Rachel nodded. “That’s o.k. I’ve got a solid case against you already. Your wife was in this room three nights ago, supposedly retrieving an earring she had left during the last bridge session. While you distracted Mrs. Fordham, she put the sedative into the brandy. That night Mr. Fordham poured a glass for himself and one for his wife. You counted on that. You figured they would be sound asleep when you got in to take the painting. Unfortunately for you, Mr. Fordham spilled his brandy before he’d drunk enough to get the effect of the drug.

“When you approached the house after their usual bedtime,” Rachel continued, “you set up a battery-powered frequency jammer to stop the burglar alarm from calling out to the security company. You used a pry bar to get in the guest bedroom window–a pry bar just like the one I bet we’ll find on your tool bench in your garage. You got into the house and retrieved the painting. How am I doing so far?”

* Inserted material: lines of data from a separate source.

-- ==== Sys2Proof/Machine/RegOps.lean ====
section
/-! DEFINITION. Reads and writes of the set-up registers: what a read returns with the fields the hardware keeps, which unit
runs (LOCKED fields, R498), reserved encodings (R20), and the classes (R497). -/

namespace Sys2Proof.Machine

/-! ### What a read returns -/

/-- An island is held (R573): an admitted reproducible request names its node, or an installed scheduled region that is not
BROKEN uses it. -/
def State.heldIsland (s : State) (n : Nat) : Bool :=
  s.req.requests.any (fun r => r.reproducible && decide (r.step ≠ .done) && r.nodes.contains n
      && !(s.sys.power.get (nodeDie n)).released.contains r.id)
    || s.net.scheds.any (fun c => !c.broken && c.ports.any (fun q => q.node == n))

/-- Whether the islands that a request is to hold are all at T0 (R573): its admission ends only then. -/
def State.islandsReady (s : State) (r : Request) : Bool :=
  !r.reproducible || r.nodes.all (fun n => decide ((s.sys.power.get (nodeDie n)).islands.get n = 0))

/-- State code of RAS_UNITSTAT. -/
def UnitState.code : UnitState → Nat
  | .inService => 0
  | .fenced => 1
  | .offline => 2
  | .fused => 3

/-- Life-cycle code (R550). -/
def lcCode : LcState → Nat
  | .raw => 0
  | .provisioned => 1
  | .deployed => 2
  | .diagnostic => 3
  | .returned => 4
  | .retired => 5

/-- Spindle state code of SEC_SPINDLESTAT. -/
def SpState.code : SpState → Nat
  | .off => 0
  | .startup => 1
  | .run => 2
  | .retired => 3

/-- Fields set one after another: high bit, low bit, value. -/
def setFields (w : Nat) (fs : List (Nat × Nat × Nat)) : Nat := fs.foldl (fun w f => putBits w f.1 f.2.1 f.2.2) w

/-- RAS_UNITSTAT of a unit. -/
def State.unitstat (s : State) (d u : Nat) : Nat :=
  let r := s.unitRec d u
  setFields 0 [(63, 48, r.gen.toNat), (47, 32, r.cause.toNat), (31, 24, satTo 255 r.ue), (23, 4, satTo (2 ^ 20 - 1) r.ce),
    (1, 0, r.st.code)]

/-- GLB_READY of a die (R605). -/
def State.readyWord (s : State) (d : Nat) : Nat :=
  let c := s.sys.clk.get d
  setFields 0 [(63, 63, b2n (c.ready && !s.dieFencedB d)), (62, 62, b2n c.aligned), (61, 61, b2n (s.dieFencedB d)),
    (47, 40, c.resets), (15, 8, ((List.range 35).filter (fun u => decide ((s.unitRec d u).st = .fenced))).length),
    (3, 0, c.step)]

/-- Registers whose fields follow the state of a block. -/
def State.readDerived (s : State) (port : Nat) (k : RegKey) : Nat :=
  let v := s.visWord k
  let d := k.a
  match k.name with
  | .glbTick => s.tickOf d
  | .glbSelf =>
    let w := s.appWord ⟨.hpFuncctl, k.a, k.b, 0⟩
    setFields 0 [(63, 63, bitsOf w 63 63), (19, 16, bitsOf w 3 0), (11, 8, k.b),
      (2, 2, b2n (k.b == 0 && bitOf (s.visWord ⟨.glbAdmin, 0, 0, 0⟩) port)), (1, 0, k.a)]
  | .glbReady => s.readyWord d
  | .glbIdent =>
    if (s.sys.clk.get d).step = 0 then 0
    else setFields 0 [(63, 32, s.sys.fuses.serials.get d), (23, 16, 0xB0), (15, 8, 0x04), (4, 4, b2n s.sys.fuses.grade56),
      (1, 0, d)]
  | .glbClusterfuse =>
    if (s.sys.clk.get d).step = 0 then 0
    else setFields 0 [(36, 32, if s.sys.fuses.grade56 then 14 else 16), (15, 0, s.sys.fuses.fusedScs.get d)]
  | .rasUnitstat => s.unitstat d k.b
  | .mgtPowerlimit => putBits v 41 32 (s.sys.warden.capW.get d)
  | .mgtThrottlestat =>
    let p := s.sys.power.get d
    setFields 0 [(63, 48, satTo 65535 (p.p1ms / 1000)), (47, 40, satTo 255 (p.readTj / 10)),
      (39, 32, ((dieNodes d).filter (fun n => s.heldIsland n)).length), (31, 16, satTo 65535 p.steps),
      (15, 8, satTo 255 p.hard), (1, 0, p.level)]
  | .secLcstate =>
    let c := s.sys.sec.get d
    setFields 0 [(55, 48, c.slotsUsed), (47, 40, c.torn), (35, 32, lcCode (c.lc.getD .returned)), (7, 6, c.debug)]
  | .secImagestat =>
    let c := s.sys.sec.get d
    let f (g : RunImage → Nat) (o : Option RunImage) : Nat := (o.map g).getD 0
    setFields 0 [(63, 56, s.sys.fuses.svn.get d), (55, 48, f (·.svn) c.steward), (47, 40, f (·.svn) c.runtime),
      (39, 36, s.sys.fuses.revoked.get d), (35, 34, f (·.key) c.steward), (33, 32, f (·.key) c.runtime),
      (1, 1, f (·.copy) c.runtime), (0, 0, f (·.copy) c.steward)]
  | .secClearstat =>
    let c := s.sys.sec.get d
    setFields 0 [(63, 48, satTo 65535 c.dirtyFrames.length),
      (31, 0, (c.dirtyUnits.filter (fun u => decide (u < 32))).foldl (fun m u => m ||| 2 ^ u) 0)]
  | .secSpindlestat =>
    let p := s.comp.spindles.get (2 * d + k.b)
    setFields 0 [(63, 32, satTo (2 ^ 32 - 1) p.fails), (21, 12, p.pool.length), (11, 8, p.failStream), (7, 6, p.failTest),
      (1, 0, p.st.code)]
  | .teModectl =>
    let t := s.comp.tes.get (4 * d + k.b)
    setFields v [(47, 32, satTo 65535 t.satCmds), (20, 16, t.queue.length)]
  | .rluSlicestat =>
    let r := s.comp.rlus.get (8 * d + k.b)
    setFields 0 [(63, 48, satTo 65535 r.inserted), (47, 32, satTo 65535 r.poisoned), (4, 0, r.queue.length)]
  | .netLinkstat =>
    let l := s.link.links.get (linkKey d (d ^^^ k.b))
    setFields 0 [(63, 32, satTo (2 ^ 32 - 1) (if d < d ^^^ k.b then l.replays else l.replaysHi)),
      (31, 24, satTo 255 (if d < d ^^^ k.b then l.degrades else l.degradesHi)), (4, 4, b2n l.half), (2, 0, l.st.code)]
  | .netShare | .netSeamshare =>
    let a := s.appWord k
    (List.range 4).foldl (fun w q =>
      putBits w (16 * q + 15) (16 * q + 15) (b2n (bitsOf v (16 * q + 14) (16 * q) != bitsOf a (16 * q + 14) (16 * q)))) v
  | .netSchedstat =>
    match s.findSched k.b with
    | none => 0
    | some c => setFields 0 [(63, 32, satTo (2 ^ 32 - 1) c.late), (19, 16, c.part), (7, 4, c.phase),
        (1, 0, if c.broken then 3 else if c.running.isSome then 2 else 1)]
  | .hpLanternstat =>
    let h := s.io.hps.get d
    setFields 0 [(63, 48, satTo 65535 h.dbDrop), (47, 32, satTo 65535 h.nDrop), (25, 16, h.lantern.length), (6, 0, h.lines.length)]
  | .ringSqctl | .ringCqctl =>
    let cq := decide (k.name = .ringCqctl)
    let r := s.req.rings.get (ringKey k.a cq k.b)
    setFields v [(62, 62, b2n (bitsOf v 63 63 != bitsOf (s.appWord k) 63 63)), (51, 50, r.port), (49, 46, r.func),
      (45, 44, r.st), (31, 16, r.code.toNat)]
  | .ringSqidx =>
    let r := s.req.rings.get (ringKey k.a false k.b)
    r.head.toNat * 2 ^ 32 + r.tail.toNat
  | .ringCqidx =>
    let r := s.req.rings.get (ringKey k.a true k.b)
    r.write.toNat * 2 ^ 32 + r.head.toNat
  | .strPtpstat =>
    let p := s.io.ptp.get d
    setFields 0 [(63, 32, p.offset.toNat), (31, 16, p.gen),
      (1, 0, if bitOf (s.appWord ⟨.strPtpctl, d, 0, 0⟩) 63 then max 1 p.state else 0)]
  | .strPtpmapTick => (s.io.ptp.get d).mapTick.toNat
  | .strPtpmapNs => (s.io.ptp.get d).mapNs.toNat
  | .strPtpmapStep => (s.io.ptp.get d).mapStep.toNat
  | _ => v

Mrs. Secore looked nervous. Grant still wasn’t speaking.

“I take it you like the way I’m telling it,” Rachel said. “Then, as you were coming back up the hallway, Mr. Fordham popped out and stopped you. There was a struggle. You dropped the painting and stepped through it, so that there will be paint on one of your shoes—there wasn’t any on Fordham’s. Then you hit Fordham right over the left eye with the flashlight you carried. You hit him more than once. When he went down, you checked to make certain he was dead. Then you hurried out the way you had come, leaving the mag light, the painting, and the jammer behind you.”

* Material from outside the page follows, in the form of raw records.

/-- The banks of an access at a CMEM offset (R221). -/
def cmemBanks (off n : Nat) : List Nat := ((List.range ((off % 8 + n + 7) / 8)).map (fun i => (off / 8 + i) % 16)).eraseDups

/-- Whether a contender still waits: a core at the instruction that asked, a packet that has not been taken. -/
def State.bankLive (s : State) (w : BankWait) : Bool :=
  if w.pos < 8 then
    let k := s.comp.cores.get (8 * w.sc + w.pos)
    k.req.isSome && decide (k.pc.toNat = w.mark)
  else if w.pos = 9 then (s.net.eject.get (scNode w.sc)).any (fun f => f.pkt.id == w.mark)
  else s.net.near.entries.any (fun e => e.1.2 == w.sc && e.2.any (fun f => f.pkt.id == w.mark))

/-- Accesses that a bank has served in the present tick. -/
def State.bankServed (s : State) (sc b : Nat) : Nat :=
  let u := s.net.bankUsed.get (16 * sc + b)
  if u.1 = s.tickOf (sc / 16) then u.2 else 0

/-- Whether a contender wins its bank's next cycle (R299): a cycle is left in the tick, and no contender is older, or as old and ahead by
the tie rule over twelve positions (R386). -/
def State.bankWins (s : State) (w : BankWait) : Bool :=
  let d := w.sc / 16
  let all := w :: s.net.bankWaits.filter (fun x => x.sc == w.sc && x.bank == w.bank && x.pos != w.pos && s.bankLive x)
  let oldest := (all.map (fun x => s.since d x.since)).foldl max 0
  decide (s.bankServed w.sc w.bank < s.coreCycles d)
    && decide (tieWinner (s.tickOf d) 12 ((all.filter (fun x => s.since d x.since == oldest)).map (·.pos)) = some w.pos)

/-- Banks serve an access in this tick, where they can. -/
def State.useBanks (s : State) (sc : Nat) (bs : List Nat) : State :=
  eachOf bs (fun b s => s.modNet (fun n => { n with
    bankUsed := n.bankUsed.set (16 * sc + b) (s.tickOf (sc / 16), s.bankServed sc b + 1) })) s

/-- A contender asks for banks of an SC: whether it has them; else it waits, with the age of its request. -/
def State.askBanks (s : State) (sc pos mark : Nat) (bs : List Nat) : Bool × State :=
  let mine (w : BankWait) : Bool := w.sc == sc && w.pos == pos && w.mark == mark
  let ask (b : Nat) : BankWait := (s.net.bankWaits.find? (fun w => mine w && w.bank == b)).getD ⟨sc, b, pos, s.tickOf (sc / 16), mark⟩
  let rest := s.net.bankWaits.filter (fun w => !(w.sc == sc && w.pos == pos))
  if bs.all (fun b => s.bankWins (ask b)) then (true, (s.modNet (fun n => { n with bankWaits := rest })).useBanks sc bs)
  else (false, s.modNet (fun n => { n with bankWaits := rest ++ bs.map ask }))

/-! ### Sending -/

/-- An output port's record after it has sent a flit in a cycle (R287, R294). -/
def PortTick.sent (k : PortTick) (c : Nat) (f : BufFlit) : PortTick :=
  let p := f.pkt
  let rest := k.open_.filter (fun x => !(x.1 == p.vc && x.2.1 == p.tickRel))
  let zero := decide (p.vc = 0)
  { k with
    nextCycle := c + 1
    vc0Rel := k.vc0Rel + b2n (zero && p.tickRel), vc0Free := k.vc0Free + b2n (zero && !p.tickRel)
    nRel := k.nRel + b2n (!zero && p.tickRel), nFree := k.nFree + b2n (!zero && !p.tickRel)
    open_ := if f.idx + 1 < p.flits then (p.vc, p.tickRel, p.id) :: rest else rest }

/-- A crossing at half width of a request that launched at full width is a stall of one tick, kept once per link and direction
(R360, R392). -/
def State.halfStall (s : State) (a b : Nat) (p : Packet) : State :=
  match (if p.tickRel then p.req.bind s.findReq else none) with
  | none => s
  | some r =>
    if decide ((s.link.links.get (linkKey a b)).st = .up16) && !bitOf r.linkHalf (linkBit a b) then
      let same (x : Stall) : Bool := x.kind == 5 && x.where_ == linkWhere a b
      if r.stalls.any same then
        s.modReq r.id (fun q => { q with stalls := mapWhere same (fun x => { x with cost := x.cost + 1 }) q.stalls })
      else s.addStall r.id 5 1 (unitNode a (linkUnit a b)) (linkWhere a b)
    else s

/-- A flit is sent over a Sundya link in cycle `c` (R353, R354): it stays in the replay buffer until it is handed over. -/
def State.sendLink (s : State) (a b : Nat) (p : Packet) (idx c : Nat) (sched : Bool) : State :=
  let t := s.tickOf a
  let due := s.linkDue a b t c p.tickRel
  (s.modDir (dirKey a b) (fun x =>
    let fresh := decide (x.sentTick ≠ t)
    { x with nextSeq := (x.nextSeq + 1) % 4096, flight := x.flight ++ [⟨x.nextSeq, p, idx, due, sched, 0, false⟩]
             sentTick := t, sentCount := if fresh then 1 else x.sentCount + 1 })).halfStall a b p

/-- A flit leaves a router through an output in cycle `c` (R30, R290, R298, R336): a free-running one takes a cycle to leave into its block.
An operation for a Beacon unit is delivered in the cycle of its flit (R310). -/
def State.passOn (s : State) (node : Nat) (o : Port) (c : Nat) (f : BufFlit) : State :=
  let d := nodeDie node
  let t := s.tickOf d
  match o with
  | .l =>
    let at_ := 8 * t + c + (if f.pkt.tickRel then 0 else 1)
    s.modNet (fun n => { n with eject := n.eject.modify node (· ++ [{ f with entered := at_ }]) })
  | .h => s.modNet (fun n => { n with
      home := n.home.modify node (· ++ [f.pkt]), homeDue := n.homeDue.modify node (· ++ [8 * t + c]) })
  | .sx =>
    match slLink node with
    | some (a, b) => s.sendLink a b f.pkt f.idx c f.pkt.srid.isSome
    | none => s
  | _ =>
    match neighbour node o with
    | some n =>
      let due := if f.pkt.tickRel then 8 * (t + (if 6 ≤ c then 2 else 1)) else 8 * t + c + (if isSeam node o then 5 else 2)
      s.modNet (fun k => { k with cross := k.cross.modify (n, opposite o) (· ++ [⟨f.pkt, f.idx, due⟩]) })
    | none => s

/-- A flit's slot is freed once every output that takes it has sent it (R301). -/
def State.freeSlot (s : State) (node : Nat) (inp o : Port) (f : BufFlit) (now : Nat) : State :=
  let key : BufKey := ⟨node, inp, f.pkt.vc, f.pkt.tickRel⟩
  let same (g : BufFlit) : Bool := g.pkt.id == f.pkt.id && g.idx == f.idx
  let left := f.outs.filter (fun x => decide (x ≠ o))
  if left.isEmpty then
    s.modNet (fun n => { n with
      bufs := n.bufs.modify key (fun l => l.filter (fun g => !same g))
      freed := n.freed.modify key (fun x => if x.1 = now then (now, x.2 + 1) else (now, 1)) })
  else s.modNet (fun n => { n with bufs := n.bufs.modify key (mapWhere same (fun g => { g with outs := left })) })

/-- A tick-released flit of a reproducible request's span that is not scheduled and goes over a link foreign to its partition opens the
request's timing (R384). -/
def State.timingOpens (s : State) (node : Nat) (o : Port) (p : Packet) : State :=
  let foreign := match o with
    | .l | .h => false
    | .sx => true
    | _ => !p.part.any (fun q => s.interior q node o)
  match (if p.tickRel && p.srid.isNone && foreign then p.req.bind s.findReq else none) with
  | none => s
  | some r =>
    if r.reproducible && r.inSpan && !r.timingOpen then
      (s.modReq r.id (fun q => { q with timingOpen := true })).log (nodeDie node) node (some r.part) .detTimingOpen 0 0
    else s

/-- An output sends the winner of a cycle, where there is one. -/
def State.sendOne (s : State) (node : Nat) (o : Port) (c : Nat) : State :=
  match s.winner node o c with
  | none => s
  | some (inp, f) =>
    let now := 8 * s.tickOf (nodeDie node) + c
    let s1 := if f.idx = 0 then s.spendTo node (portNo o) (s.outMeters node o f.pkt) f.pkt.flits else s
    let s2 := s1.modNet (fun n => { n with ports := n.ports.set (node, o) ((s.portNow node o).sent c f) })
    ((s2.freeSlot node inp o f now).passOn node o c f).timingOpens node o f.pkt

/-- Flits an output sends in a cycle (R288, R294, R351). -/
def State.outWidth (s : State) (node : Nat) (o : Port) : Nat :=
  match o with
  | .l => localWidth node
  | .sx =>
    match slLink node with
    | some (a, b) => if decide ((s.link.links.get (linkKey a b)).st = .up16) then 2 else 3
    | none => 0
  | _ => 1

/-- What the check of a flit at an output shows (R315): a corrected error is counted at the router; a data word with an uncorrectable error
gives the packet its poison mark. -/
def State.checkFlit (s : State) (node : Nat) (o : Port) (c : Nat) (e : FlitErr) : State :=
  match s.winner node o c with
  | none => s
  | some (inp, f) =>
    match e with
    | .clean => s
    | .corrected => s.modNet (fun n => { n with linkCe := n.linkCe.modify node (· + 1) })
    | .dataUe => s.modNet (fun n => { n with
        bufs := n.bufs.modify ⟨node, inp, f.pkt.vc, f.pkt.tickRel⟩
          (mapWhere (fun g => g.pkt.id == f.pkt.id && g.idx == f.idx) (fun g => { g with pkt := { g.pkt with poison := true } })) })

/-- FLIT_SEND (R294): an output, home or ejection port in a router cycle of the tick that it has not used. -/
def execFlitSend (node : NodeId) (p : Port) (c : SendCycle) (s : State) : Out :=
  let n := node.toNat
  if !nodeValid n then .fault .noSuchNode
  else .next (whenB (!s.dieFencedB (nodeDie n) && decide ((s.portNow n p).nextCycle ≤ c.cycle)) s (fun s =>
    let s1 := (s.refill n (8 * s.tickOf (nodeDie n) + c.cycle)).checkFlit n p c.cycle c.err
    (List.range (s1.outWidth n p)).foldl (fun s _ => s.sendOne n p c.cycle) s1))

/-! ### Handover -/

/-- The first flit of a crossing of one kind, where its cycle has come. -/
def State.dueCross (s : State) (node : Nat) (p : Port) (rel : Bool) : Option CrossFlit :=
  match (s.net.cross.get (node, p)).find? (fun x => x.pkt.tickRel == rel) with
  | some x => if s.reached (nodeDie node) (x.due / 8) then some x else none
  | none => none

/-- A flit is handed over at an input (R30, R290, R291). -/
def State.handOver (s : State) (node : Nat) (p : Port) (x : CrossFlit) : State :=
  (s.modNet (fun n => { n with cross := n.cross.modify (node, p) (fun l => l.erase x) })).enter node p x.pkt x.idx x.due

/-- CROSSING_HANDOVER (R30): the next tick-released item of an input. -/
def execCrossingHandover (node : NodeId) (p : Port) (s : State) : Out :=
  let n := node.toNat
  if !nodeValid n then .fault .noSuchNode
  else .next (withSome (s.dueCross n p true) s (fun x s => s.handOver n p x))

/-- The first flit in flight of a direction and kind, where its tick has come by the receiver's count (R353, R354). Flits of one
VC and kind keep their order (R355). -/
def State.dueFlight (s : State) (a b : Nat) (rel : Bool) : Option LinkFlit :=
  match (s.link.dirs.get (dirKey a b)).flight.find? (fun f => f.pkt.tickRel == rel) with
  | some f => if s.linkUp a b && s.reached b (f.due / 8) then some f else none
  | none => none

/-- A flit joins the queue of a receiving SL (R351, R355): behind the flit of its packet before it where that has not entered the router,
else as an entry of its own. -/
def landed (l : List Packet) (f : LinkFlit) : List Packet :=
  let before (p : Packet) : Bool := p.id == f.pkt.id && p.last == f.idx
  if l.any before then mapWhere before (fun p => { p with last := f.idx + 1 }) l
  else l ++ [{ f.pkt with start := f.due, first := f.idx, last := f.idx + 1 }]

/-- A flit that has crossed a link is handed to the SL router of the receiving die: a scheduled one into its scheduled queue, any
other to the SL's slots, from which it is injected from the cycle in which it is due (R351, R353, R354, R355). -/
def State.landFlit (s : State) (a b : Nat) (f : LinkFlit) : State :=
  let sl := slToward b a
  let s1 := s.modDir (dirKey a b) (fun x => { x with flight := x.flight.erase f })
  if f.sched then s1.enter sl .l f.pkt f.idx f.due
  else s1.modNet (fun n => { n with inject := n.inject.modify sl (landed · f) })

/-- SUNDYA_HANDOVER (R354): the next tick-released flit of a direction. -/
def execSundyaHandover (a b : DieId) (s : State) : Out :=
  .next (withSome (if a ≠ b then s.dueFlight a b true else none) s (fun f s => s.landFlit a b f))

/-- FREE_RUNNING_HANDOVER (R290): the next free-running flit of an input; at an SL node, port SX is the link's side (R353). -/
def execFreeRunningHandover (node : NodeId) (p : Port) (s : State) : Out :=
  let n := node.toNat
  if !nodeValid n then .fault .noSuchNode
  else match p, slLink n with
    | .sx, some (b, a) => .next (withSome (s.dueFlight a b false) s (fun f s => s.landFlit a b f))
    | _, _ => .next (withSome (s.dueCross n p false) s (fun x s => s.handOver n p x))

/-! ### Errors (R316) -/

/-- A packet with its flits leaves every buffer, crossing and link. -/
def State.purge (s : State) (id : Nat) : State :=
  let bf (l : List BufFlit) : List BufFlit := l.filter (fun f => !(f.pkt.id == id))
  let cf (l : List CrossFlit) : List CrossFlit := l.filter (fun f => !(f.pkt.id == id))
  let s1 := s.modNet (fun n => { n with
    bufs := n.bufs.mapAll bf, schedBufs := n.schedBufs.mapAll bf, cross := n.cross.mapAll cf, eject := n.eject.mapAll bf
    ports := n.ports.mapAll (fun k => { k with open_ := k.open_.filter (fun x => !(x.2.2 == id)) }) })
  { s1 with link := { s1.link with dirs := s1.link.dirs.mapAll (fun x => { x with
      flight := x.flight.filter (fun f => !(f.pkt.id == id)) }) } }

/-- One branch of a multicast loses its flits on a crossing. -/
def State.dropBranch (s : State) (node : Nat) (p : Port) (id : Nat) : State :=
  s.modNet (fun n => { n with cross := n.cross.modify (node, p) (fun l => l.filter (fun f => !(f.pkt.id == id))) })

/-- NET_FLIT_UE (R316): the next flit of an input arrives with an uncorrectable sideband; it is discarded with the rest of its
packet. -/
def execNetFlitUe (node : NodeId) (p : Port) (s : State) : Out :=
  let n := node.toNat
  if !nodeValid n then .fault .noSuchNode
  else .next (withSome (s.net.cross.get (n, p)).head? s (fun x s =>
    let s1 := match x.pkt.dst with
      | .node _ => s.purge x.pkt.id
      | .rect .. => s.dropBranch n p x.pkt.id
    s1.log (nodeDie n) n x.pkt.part .netFlitUe (n + 256 * portNo p) 0))

/-- Whether a home holds the watch of an operation: its answer is due only when its condition holds, and its own limit applies (R183,
R184). -/
def State.watchHeld (s : State) (node tag : Nat) : Bool :=
  (List.range 32).any (fun i => (s.net.watches.get (node, i)).any (fun w => w.tag == tag))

“Why is it more likely I did it than that Fuller did it? Or Graves?” Grant Secore wanted to know.

“They had no chance to doctor the brandy, for one thing,” Rachel told him. “Besides, I have no reason to suspect that they knew how the crime was committed. You did. You asked about the cell phone jammer the other night, before anyone but investigators knew there was a cell phone jammer involved. Kel Wright also heard you asking about the jammer, and he is also willing to testify it was you doing the asking.”

I nodded. Somehow I’d gotten to be an important witness in the case. I wanted to ask how.

But while the Secores were being taken away, I didn’t get to talk to Rachel. Later she told me she had scooted me out of the Fordham’s living room right after the neighbors came into the house because she was hoping I would hear Secore speak at the same time several others did, so that I could prove to myself that I could identify his voice as the one which asked about the jammer. In the end I didn’t have to testify, it turned out, because Grant Secore copped a plea and actually got sentenced to less time for killing Fordham than Mrs. Secore did for doctoring the brandy with pills from a prescription written for her. I was sorry about that. She was pretty, and not in the least bit self-conscious when she was shaking hands, if you follow me.

Luckily, Rachel was delighted with the convictions. We went out to celebrate on the evening Grant Secore was sentenced. And that was a wild night. The Cinema Society was showing a Fellini movie, which baffled me. But for some reason it seemed to make Rachel feel affectionate. There’s something else I can’t explain.

▪ ▪ ▪

G.W. Clift lives in the Flint Hills of Kansas. He knows most of Robert Altman’s films, and frequently has trouble making out who said what in them.